Data section START

/-- A native NMI. -/
theorem witness_RtiRecovers_nmi : let s := { codeAt (native []) 0x12 0x8000 [0xEA] with ilatch := some .nmi }
    ∃ t u : State, s.mem.wf = true ∧ s.fault = none ∧ (s.ilatch = some .nmi ∨ s.ilatch = some .irq) ∧
      step s = .next t ∧ u.Quiet ∧ u.mem = t.mem ∧ u.regs.s = t.regs.s ∧ u.flags.e = s.flags.e ∧
      (s.flags.e = true → highByte s.regs.s = 0x01) := by
  intro s
  obtain ⟨t, ht⟩ : ∃ t, step s = .next t := ⟨_, rfl⟩
  refine ⟨t, { native [] with mem := t.mem, regs.s := t.regs.s }, ?_, rfl, .inl rfl, ht, rfl, rfl, rfl, rfl, ?_⟩ <;> decide

/-- An IRQ in emulation mode with S at the bottom of page 1. -/
theorem witness_RtiRecovers_irq : let s := { emulation [0xEA] with ilatch := some .irq, regs.s := 0x0100 }
    ∃ t u : State, s.mem.wf = true ∧ s.fault = none ∧ (s.ilatch = some .nmi ∨ s.ilatch = some .irq) ∧
      step s = .next t ∧ u.Quiet ∧ u.mem = t.mem ∧ u.regs.s = t.regs.s ∧ u.flags.e = s.flags.e ∧
      (s.flags.e = true → highByte s.regs.s = 0x01) := by
  intro s
  obtain ⟨t, ht⟩ : ∃ t, step s = .next t := ⟨_, rfl⟩
  refine ⟨t, { emulation [] with mem := t.mem, regs.s := t.regs.s }, ?_, rfl, .inr rfl, ht, rfl, rfl, rfl, rfl, ?_⟩ <;> decide

end Sys2Proof.Tests
end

Data section END

■ **Aim of the task**
Go through the listing above and find each line containing the string "emulation"; copy those lines.

■ **Answer for the task**
/-- An IRQ in emulation mode with S at the bottom of page 1. -/
theorem witness_RtiRecovers_irq : let s := { emulation [0xEA] with ilatch := some .irq, regs.s := 0x0100 }
  refine ⟨t, { emulation [] with mem := t.mem, regs.s := t.regs.s }, ?_, rfl, .inr rfl, ht, rfl, rfl, rfl, rfl, ?_⟩ <;> decide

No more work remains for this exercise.